--- START ---

/-- Commits the blocks of a conventional write, row by row, each run of a row under one journal entry, of which `run` blocks are left (04 R106, 11
R253, R266); none where no row can be taken. -/
def State.commitConv (s : State) (c : Cmd) (n : Ns) (lba run seq : Nat) : List Nat → Option State
  | [] => some s
  | v :: vs =>
    match s.openCRow n.dg with
    | none => none
    | some (s, row) =>
      match Tab.find row s.ftl.crows with
      | none => none
      | some cr =>
        let u := cr.fill
        let s := { s with ftl := { s.ftl with crows := Tab.put row { cr with fill := u + 1, valid := cr.valid + 1 } s.ftl.crows } }
        let s := s.stage ⟨true, row, 0⟩ u (udRow row u) (s.seal c.nsid lba v) 0 c
        let len := if run = 0 then min 65535 (min (vs.length + 1) (cr.row.k * memBlocks - u)) else run
        let seq := if run = 0 then s.ftl.jnext else seq
        let s := if run = 0 then s.jn 0x01 [c.nsid, lba, len, row, u] else s
        let s := s.mapSet c.nsid lba ⟨1, row, u⟩ seq
        let s := s.progReady ⟨true, row, 0⟩ cr.row.k c.slice u (u + 1) false
        s.commitConv c n (lba + 1) (len - 1) seq vs

/-- Units of a namespace's conventional rows in staging. -/
def State.convStaged (s : State) (dg : Nat) : List StU :=
  s.stg.units.filter (fun u => u.row.conv && (match Tab.find u.row.h s.ftl.crows with
    | some c => c.dg = dg && !c.map
    | none => false))

/-- Entries of the partial parity log: 4 GiB of P and Q of 96 KiB each (07 R171). -/
def plogMax : Nat := 21845

/-- Units in staging on page-row `pg` of a row. -/
def State.onPageRow (s : State) (r : RowId) (k pg : Nat) : List StU :=
  s.stg.units.filter (fun u => u.row = r && (let w := winOf (placeIn k u.off).2; w.1 * winPages + w.2 = pg))

/-- P and Q of a page-row after a small write fills the members `ms`: from the logged ones, or zeros, and the old and the new data of each; what is
not on flash counts as zero in the old (07 R171 steps 1 to 3). -/
def State.smallPar (s : State) (r : RowId) (k pg : Nat) (ms : List Nat) : List (Nat × Nat) :=
  let lg := s.stg.plog.reverse.find? (fun e => e.row = r && e.page = pg)
  let sp := pageSpan (pg / winPages) (pg % winPages)
  (List.range pageBlocks).map (fun i =>
    let old := (lg.map (fun e => (e.p.getD i 0, e.q.getD i 0))).getD (0, 0)
    parUpdate old.1 old.2 (ms.map (fun m =>
      let u := unitAt k m (sp.1 + i)
      let v := s.getUd (udRow r.h u)
      (m, if s.staged r u then 0 else v, v))))

/-- The charge of a small write beside its programs (07 R172): the sense and the transfer of a page of each of two logged parities, where there are
any, and the program of the new ones as a window write. -/
def State.chgLog (s : State) (r : RowId) (pg : Nat) : Nat :=
  let y := s.descOf (sysDie pg 0)
  (if s.stg.plog.any (fun e => e.row = r && e.page = pg) then 2 * (chgSense y 1 + chgLink (pageBlocks * cwBytes 0)) else 0) + s.chgSys y (2 * pageBlocks)

/-- Forces one partial page-row to flash (07 R171): its members in staging are programmed, their P and Q go to a new entry of the log, which must have
room. One that is being forced, or whose page-row is complete, needs nothing more. -/
def State.forcePage (s : State) (n : Nat) (e : RowId × Nat × Nat) : State :=
  let r := e.1
  let k := e.2.1
  let pg := e.2.2
  if s.stg.plog.any (fun l => l.row = r && l.page = pg && !l.kept) || s.stg.plog.length ≥ plogMax || s.pageRowFull r k (pg / winPages) (pg % winPages) then s
  else
    let ms := ((s.onPageRow r k pg).map (fun u => (placeIn k u.off).1)).dedup
    let v := s.smallPar r k pg ms
    let was := ((s.stg.plog.reverse.find? (fun l => l.row = r && l.page = pg)).map (·.members)).getD []
    let s := s.charge n none (s.chgLog r pg)
    let s := ms.foldl (fun (s : State) m => s.progPage r k (pg / winPages) (pg % winPages) m n .data true) s
    { s with stg := { s.stg with plog := s.stg.plog ++ [⟨r, pg, (was ++ ms).dedup, v.map (·.1), v.map (·.2), false⟩] } }

/-- A forced flush of a group's conventional data (07 R171). -/
def State.forceFlush (s : State) (dg n : Nat) : State :=
  (((s.convStaged dg).filterMap (fun u => (Tab.find u.row.h s.ftl.crows).map (fun cr =>
    let w := winOf (placeIn cr.row.k u.off).2
    (u.row, cr.row.k, w.1 * winPages + w.2)))).dedup).foldl (fun (s : State) e => s.forcePage n e) s

/-- Log entries whose page-row has nothing left in staging are persistent; the entries that they succeed are freed then (07 R171). -/
def State.keepLog (s : State) : State :=
  let now := s.stg.plog.filter (fun e => !e.kept && ((s.srow e.row).map (fun x => (s.onPageRow e.row x.k e.page).isEmpty)).getD true)
  let l := s.stg.plog.filter (fun e => (s.srow e.row).isSome && !(e.kept && now.any (fun f => f.row = e.row && f.page = e.page)))
  { s with stg := { s.stg with plog := l.map (fun (e : PLog) => if now.contains e then { e with kept := true } else e) } }

/-- Completes the flushes and FUA writes whose data is all on flash; one that waited for the log goes on (07 R171). -/
def State.finFlush (s : State) : State :=
  (s.zn.cmds.filter (fun c => c.st = .media && (c.kind = .flush || (c.kind = .write && c.fua)))).foldl (fun s c =>
    match Tab.find c.nsid s.zn.ns with
    | some n => if (s.convStaged n.dg).isEmpty then s.fin c stOk else s.forceFlush n.dg c.slice
    | none => s.fin c stOk) s.keepLog

end Sys2Proof.Machine
end

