-- ==== Sys2Proof/Machine/Cxl.lean ====
section
/-! DEFINITION. The meanings of the CXL commands (14 R319-R324; 06 R160). -/

namespace Sys2Proof.Machine

/-- Whether CXL.mem requests reach the controller: link 0 runs as CXL and DRAM is served (14 R319; 15 R342). -/
def State.cxlOn (s : State) : Bool :=
  s.rd F.PCX_LINK_STS_UP 0 = 1 && s.rd F.PCX_CXL_STS_ACTIVE = 1 && s.rd F.DRC_FILL_DONE = 1

/-- CXL_MEM_READ (R322; 15 R333, R334, R339, R340): a read of the burst at a host address. Resolved, it is a request on port 2, and the
island takes up to `room` requests of its channel; `err` and `sym` are what the burst's check bits say when it is served, 0 clean, 1
corrected, 2 uncorrectable, 3 a whole device's error. A poisoned burst, a miss and a refusal return poison. After a stop
instant DRAM takes requests of the flush alone (15 R344). -/
def execCxlMemRead (hpa room err sym : Nat) (s : State) : Res :=
  .next (
    if !s.cxlOn || !s.stg.commits then s
    else
      let a := s.work.cxlResolve hpa false
      match a.2 with
      | .refuse => a.1.send (.pcie "CXL poison" [hpa])
      | .serve dpa => a.1.drcRequest 2 dpa (.read hpa err sym) room)

/-- CXL_MEM_WRITE (R322, R323; 06 R160; 15 R333, R334, R339): a write of the bytes of a burst that `mask` names, a request as a read is. A
miss and a refusal drop it. A write to the persistent range waits while the dirty amount is at DIRTY_MAX. After a stop instant it is lost
with the link. -/
def execCxlMemWrite (hpa data mask room err sym : Nat) (s : State) : Res :=
  .next (
    if !s.cxlOn || !s.stg.commits then s
    else
      let a := s.work.cxlResolve hpa true
      match a.2 with
      | .refuse => a.1.send (.pcie "CXL write done" [hpa])
      | .serve dpa => a.1.drcRequest 2 dpa (.write hpa data mask err sym) room)

/-- CXL_GRANULE_WRITEBACK (06 R160): the write-back of a dirty granule starts, or (`done`) is persistent. -/
def execCxlGranuleWriteback (g : Nat) (done : Bool) (s : State) : Res := .next (if done then s.wbDone g else s.wbStart g)

/-- GPF_PHASE1 (R324): answered at once. -/
def execGpfPhase1 (s : State) : Res := .next (if s.cxlOn then s.send (.pcie "GPF1 response" []) else s)

/-- GPF_PHASE2 (R324): every dirty granule is written back; the answer follows the last. -/
def execGpfPhase2 (s : State) : Res :=
  .next (
    if !s.cxlOn || s.pcx.gpf.isSome then s
    else
      let s := { s with pcx := { s.pcx with gpf := some s.stg.dirty } }
      (s.stg.dirty.foldl State.wbStart s).gpfCheck)

/-- HDM_DECODER_COMMIT (R320, R322, R323): the host commits the decoder at a host base address and size. -/
def execHdmDecoderCommit (base size : Nat) (s : State) : Res :=
  .next (if s.rd F.PCX_LINK_STS_UP 0 = 1 && s.rd F.PCX_CXL_STS_ACTIVE = 1 then
      { s with pcx := { s.pcx with hdm := some (base, size) } }
    else s)

end Sys2Proof.Machine
end

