-- ==== Sys2Proof/Machine/PowerFail.lean ====
section
/-! DEFINITION. The meanings of power failure's commands (06 R158-R163; 01 R34). -/

namespace Sys2Proof.Machine

/-- Queues again the programs that a stop withdrew, whose sources staging and the window still hold (06 R163, R154). -/
def State.requeue (s : State) : State :=
  s.allRows.foldl (fun (s : State) e =>
    (List.range e.2.mem.length).foldl (fun (s : State) m => if s.memMissing e.1 e.2 m then s else s.redo e.1 m) s) s

/-- Sub-ports that went off train again. -/
def State.portsOn (s : State) : State :=
  (List.range 8).foldl (fun (s : State) p =>
    (List.range (s.subCount p)).foldl (fun (s : State) u => if s.link p u = lkDown then s.setLink p u lkTrain else s) s) s

/-- Staged units found uncorrectable as they are flushed, by their place in staging, go into the image with a poison mark (20 R447). -/
def State.poison (s : State) (bad : List Nat) : State :=
  let l := bad.filterMap (fun i => (s.stg.units[i]?).map (fun u => (u.row, u.off)))
  { s with stg := { s.stg with image := s.stg.image.map (fun (i : FlushImg) => if i.whole then i else { i with poison := i.poison ++ l }) } }

/-- PFAIL_N_FALL (06 R159, R163; 16 R356): PFAIL_N is recognised low for 1 µs: the stop instant. In Jack there is nothing to flush; without REFCLK
the flush engine runs from its own oscillator (21 R471). `bad` are the staged units
that the flush finds uncorrectable (20 R447). -/
def execPfailNFall (bad : List Nat) (s : State) : Res :=
  .next (
    if !s.img.pfailN then s
    else
      let s := { s with img := { s.img with pfailN := false } }
      if s.dead && !(s.img.refLost && s.img.por && !s.pwr.jack) then s else (s.edge 17 0).stopNow.poison bad)

/-- FLUSH_DONE (06 R159, R161, R162): `fails` are the flush pages whose program failed, by stripe and member, `links` those that lost flit lock. -/
def execFlushDone (fails : List (Nat × Nat)) (links : List Nat) (s : State) : Res := .next (s.flushDone fails links)

/-- PFAIL_N_RISE (06 R163; 16 R356): PFAIL_N has been high for 10 ms. After DONE the image is superseded, work goes on;
a controller that the stop found in Doze or Nap is in Run then (log 85). -/
def execPfailNRise (s : State) : Res :=
  .next (
    let was := s.img.pfailN
    let s := { s with img := { s.img with pfailN := true } }
    if s.dead then s
    else
      let s := if was then s else s.edge 17 1
      if s.rd F.MED_PF_STS_PHASE = pfDone && !s.pwr.tripped then
        let full := s.stg.full
        let s := s.resume
        let s := if s.awake then s else s.unrest
        if full then s.portsOn.requeue else s
      else s)

end Sys2Proof.Machine
end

--- END ---

◆ What to work on ◆
The entries above hold a line with "let len := if" and a later line with "let s := if run". Write out exactly those lines and all lines between, nothing more.

◆ Answer space ◆
        let len := if run = 0 then min 65535 (min (vs.length + 1) (cr.row.k * memBlocks - u)) else run
        let seq := if run = 0 then s.ftl.jnext else seq
        let s := if run = 0 then s.jn 0x01 [c.nsid, lba, len, row, u] else s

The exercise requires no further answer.